Wednesday, August 5, 2009

Is Obama in a worse position than election day?

That's a question we're going to try to figure out the answer to in our polling for the next month.

His poll numbers are dropping, the media narrative is that he's in trouble, and some Republicans seem to be happy to write his 2012 obituary barely six months into his Presidency.

We've been finding his approval numbers below his election day percentage in most of the states we've polled lately. But our most recent Virginia poll was sort of a Eureka for me.

It was the first time we've cross tested his approval ratings against respondents' self reported 2008 vote and we found that only 5% of people who voted for him disapprove of the job he's doing, equal to the 5% who didn't vote for him that do approve of the job he's doing.

The WaPo wrote a highly anecdotal story today suggesting Obama's losing support among those who voted for him but our scientific data shows there's really not much of that happening.

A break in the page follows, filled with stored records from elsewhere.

-- ==== Sys2Proof/Machine/Mgt.lean ====
section
/-!
DEFINITION. Sys2Proof/Machine/Mgt.lean: the management port (spec/04_boot_lifecycle_management.md R128 to R133, R576) and
nWAKE: commands MGT_READ, MGT_WRITE, MGT_QSTAT, the nine management commands, MGT_COMMAND_DONE and NWAKE_LOW.
-/

namespace Sys2Proof.Machine

/-! ### The commands (R130, R576) -/

/-- A saturating count of MGT_ERR. -/
def State.mgtErr (s : State) (f : Fld) : State := s.count f

/-- A management command is BUSY, and will end with a STATUS. -/
def State.mgtBusy (s : State) (code arg status : Nat) : State :=
  ((s.setPwr { s.pwr with mgt := some (code, arg, status) }).set R.MGT_RESULT_STATUS 1).set R.MGT_RESULT_CODE code

/-- A command leaves BUSY with a STATUS. -/
def State.mgtEnd (s : State) (status : Nat) : State := (s.setPwr { s.pwr with mgt := none }).set R.MGT_RESULT_STATUS status

/-- The MGT_ALERT bits of a mask clear. -/
def State.alertClear (s : State) (m : Nat) : State :=
  let f (s : State) (fl : Fld) : State := if m.testBit fl.lo then s.set fl 0 else s
  [R.MGT_ALERT_HOLD_READY, R.MGT_ALERT_TAMPER, R.MGT_ALERT_READY, R.MGT_ALERT_BOOTFAIL, R.MGT_ALERT_TEMPWARN].foldl f s

/-- BOOT_SELECT (R130): 0 A, 1 B, 2 RECOVERY, 3 clear. -/
def State.bootSelect (s : State) (arg : Nat) : State := s.set R.RST_BOOT_OVERRIDE ((arg + 1) % 4)

/-- The three counts of MGT_ERR clear. -/
def State.errClear (s : State) : State := ((s.set R.MGT_ERR_CRC 0).set R.MGT_ERR_FRAME 0).set R.MGT_ERR_OUTSIDE 0

/-- A write of MGT_CMD with MGT_ARG as it stands (R130, R576). READ_EVIDENCE, RECOVER_DATA and RECOVER_COMMIT act when they
end; RESET_DEVICE registers its reset at once, with which MGT_RESULT is back at its reset value. -/
def State.mgtCommand (s : State) (code : Nat) : State :=
  let c := code % 256
  let arg := s.get R.MGT_ARG_ARG
  if ¬ s.mainOn then s
  else if s.pwr.mgt.isSome then s.mgtErr R.MGT_ERR_FRAME
  else
    let phase := s.get R.RST_BOOT_PHASE
    let ok := s.mgtBusy c arg 0
    let no := s.mgtBusy c arg 2
    if c = 1 then ok.wake 1
    else if c = 2 then ((s.mgtEnd 0).set R.MGT_RESULT_CODE 0).resetSource R.RST_CAUSE_MGT
    else if c = 3 then (if arg ≤ 3 then ok.bootSelect arg else no)
    else if c = 4 then (if phase = 13 then ok.haltAck else no)
    else if c = 5 then ok.alertClear arg
    else if c = 6 then (if arg ≤ 15 then ok else no)
    else if c = 7 then (if phase = 15 ∧ arg < 0x4000 then ok else no)
    else if c = 8 then (if phase = 15 ∧ arg ≤ 0x400000 then ok else no)
    else if c = 9 then ok.errClear
    else s.mgtBusy c arg 3

/-- A management command with its argument written first. -/
def State.mgtOrder (s : State) (code arg : Nat) : State :=
  if s.mainOn then (s.set R.MGT_ARG_ARG arg).mgtCommand code else s

/-- The end of RECOVER_COMMIT (R124): the image passes, the pointer names it and the device resets; or it is erased. -/
def State.recoverCommit (s : State) : State :=
  let t := 1 - s.flc.twin
  let r := s.twinPasses t
  if r.1.isSome then (((r.2.mgtEnd 0).pointTwin t).set R.RST_BOOT_ATTEMPTS 0).force .toReset
  else r.2.recoverErase.mgtEnd 2

/-- MGT_COMMAND_DONE (R576). -/
def State.mgtDone (s : State) : State :=
  match s.pwr.mgt with
  | none => s
  | some (code, arg, status) =>
    if ¬ s.mainOn then s
    else if status ≠ 0 then s.mgtEnd status
    else if code = 6 then (s.setPwr { s.pwr with mgtData := s.evidencePage arg }).mgtEnd 0
    else if code = 7 then
      (match s.recoverHalf (arg * 256) (fitBytes 256 s.pwr.mgtData) with
      | some s1 => s1.mgtEnd 0
      | none => s.mgtEnd 2)
    else if code = 8 then s.recoverCommit
    else s.mgtEnd 0

/-! ### The window (R129) -/

/-- A word lies in the window. -/
def inWindow (a : Nat) : Bool :=
  a < 0x30 || a == 0x100 || a == 0x104 || a == 0x108 || a == 0x110 || a == 0x114 || a == 0x118 || (0x200 ≤ a && a < 0x300)

/-- The window's word at an address. -/
def State.windowWord (s : State) (a : Nat) : Nat :=
  if a < 0x30 then s.plainReg (0xFF00030000 + a)
  else if 0x100 ≤ a ∧ a < 0x10C then s.plainReg (0xFF00010000 + (a - 0x100))
  else if a = 0x110 then s.plainReg 0xFF00000000
  else if a = 0x114 then s.plainReg 0xFF00000008
  else if a = 0x118 then s.plainReg 0xFF0000001C
  else if 0x200 ≤ a ∧ a < 0x300 then fld (fitBytes 256 s.pwr.mgtData) (a - 0x200) 4
  else 0

/-- The board writes a word of the window. -/
def State.windowWrite (s : State) (a v : Nat) : State :=
  if a = 0 then s.mgtCommand v
  else if a = 4 then s.set R.MGT_ARG_ARG v
  else if a = 0xC then s.alertClear v
  else if a = 0x10 then s.set R.MGT_ALERT_EN_EN (v ||| 2)
  else if a = 0x100 then (if v.testBit 8 then s.ceilForce (v % 8) else s.ceilWrite (v % 8))
  else if a = 0x104 then s.budgetWrite (v % 65536)
  else if 0x200 ≤ a ∧ a < 0x300 then
    let d := fitBytes 256 s.pwr.mgtData
    s.setPwr { s.pwr with mgtData := d.take (a - 0x200) ++ toLE 4 v ++ d.drop (a - 0x200 + 4) }
  else if inWindow a then s
  else s.mgtErr R.MGT_ERR_OUTSIDE

/-! ### Frames (R128) -/

/-- One bit of the CRC-16, high bit first. -/
def crcBit (c : Nat) : Nat := if c.testBit 15 then (c * 2 % 65536) ^^^ 0x1021 else c * 2 % 65536

/-- The CRC-16 of a frame. -/
def mgtCrc (bs : List Byte) : Nat :=
  bs.foldl (fun c b => (List.range 8).foldl (fun c _ => crcBit c) (c ^^^ b.toNat * 256)) 0xFFFF

/-- The opcode, the window address and the count of a frame. -/
def frameHead (op addr words : Nat) : List Byte := toLE 1 op ++ toLE 2 addr ++ toLE 1 (words - 1)

/-- What the device drives is kept. -/
def State.mgtDrive (s : State) (bs : List Byte) : State := s.setPwr { s.pwr with mgtOut := bs }

/-- MGT_READ. MGT_ERR.OUTSIDE counts each word outside the window, not each frame (DESIGN CHOICE, log 11: R129 does not say). -/
def State.mgtRead (s : State) (addr words : Nat) (complete : Bool) : State :=
  if ¬ s.mainOn then s
  else if ¬ complete then (s.mgtErr R.MGT_ERR_FRAME).mgtDrive []
  else
    let as := (List.range words).map (fun k => (addr + 4 * k) % 65536)
    let data := if addr % 4 = 0 then as.flatMap (fun a => toLE 4 (s.windowWord a)) else zeros (4 * words)
    let out := data ++ toLE 2 (mgtCrc (frameHead 0x0B addr words ++ data))
    let s1 := if addr % 4 = 0 then (as.filter (fun a => !inWindow a)).foldl (fun (s : State) _ => s.mgtErr R.MGT_ERR_OUTSIDE) s
      else s.mgtErr R.MGT_ERR_FRAME
    s1.mgtDrive out

/-- MGT_WRITE: the words, and the CRC that came with them. -/
def State.mgtWrite (s : State) (addr : Nat) (words : List Nat) (crc : Nat) (complete : Bool) : State :=
  if ¬ s.mainOn then s
  else if ¬ complete ∨ addr % 4 ≠ 0 then s.mgtErr R.MGT_ERR_FRAME
  else if mgtCrc (frameHead 0x02 addr words.length ++ words.flatMap (toLE 4)) ≠ crc % 65536 then s.mgtErr R.MGT_ERR_CRC
  else ((List.range words.length).foldl (fun (s : State) k =>
    if s.mainOn then s.windowWrite ((addr + 4 * k) % 65536) (words.getD k 0 % 2 ^ 32) else s) s)

/-- MGT_QSTAT: MGT_ALERT bits 7 to 0. -/
def State.mgtQstat (s : State) : State := if s.mainOn then s.mgtDrive (toLE 1 (s.plainReg 0xFF0003000C)) else s

/-- NWAKE_LOW (R132). -/
def State.nwake (s : State) : State := s.wake 0

end Sys2Proof.Machine
end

Most of the polling we're doing right now is in the context of 2009 and 2010 races. Republicans are more energized for those than Democrats at this point, and that's resulting in us finding poor approval numbers for Obama- within those electorates.

If you reweight our Virginia poll today showing Obama's approval at 42/51 to the 2008 electorate though, his approval becomes 50/44. He won the state 52/46...so he's more or less exactly where he was on election day.

We're going to start doing the Obama approval by 2008 vote crosstabbing in all of our polls to see if this trend continues, but it looks to me like Obama's popular with those who voted for him and not with those who didn't. I'm not sure that really suggests a weak position for him- it certainly didn't seem weak when that level of support translated to 365 electoral votes!

Some people who didn't vote for Obama may have expressed approval for him in the early days of his term because they felt like they needed to give a new President a chance, but the reality is that Obama is setting out to do what he said he was going to do when he got elected, so if you didn't like what you heard last fall you inevitably were going to end up not liking what you heard when he started governing. The higher levels of approval he initially showed, particularly from Republicans, were inevitable going to fall.

If Obama really starts bleeding 2008 supporters he'll be in trouble but I don't really sense that to be the case right now.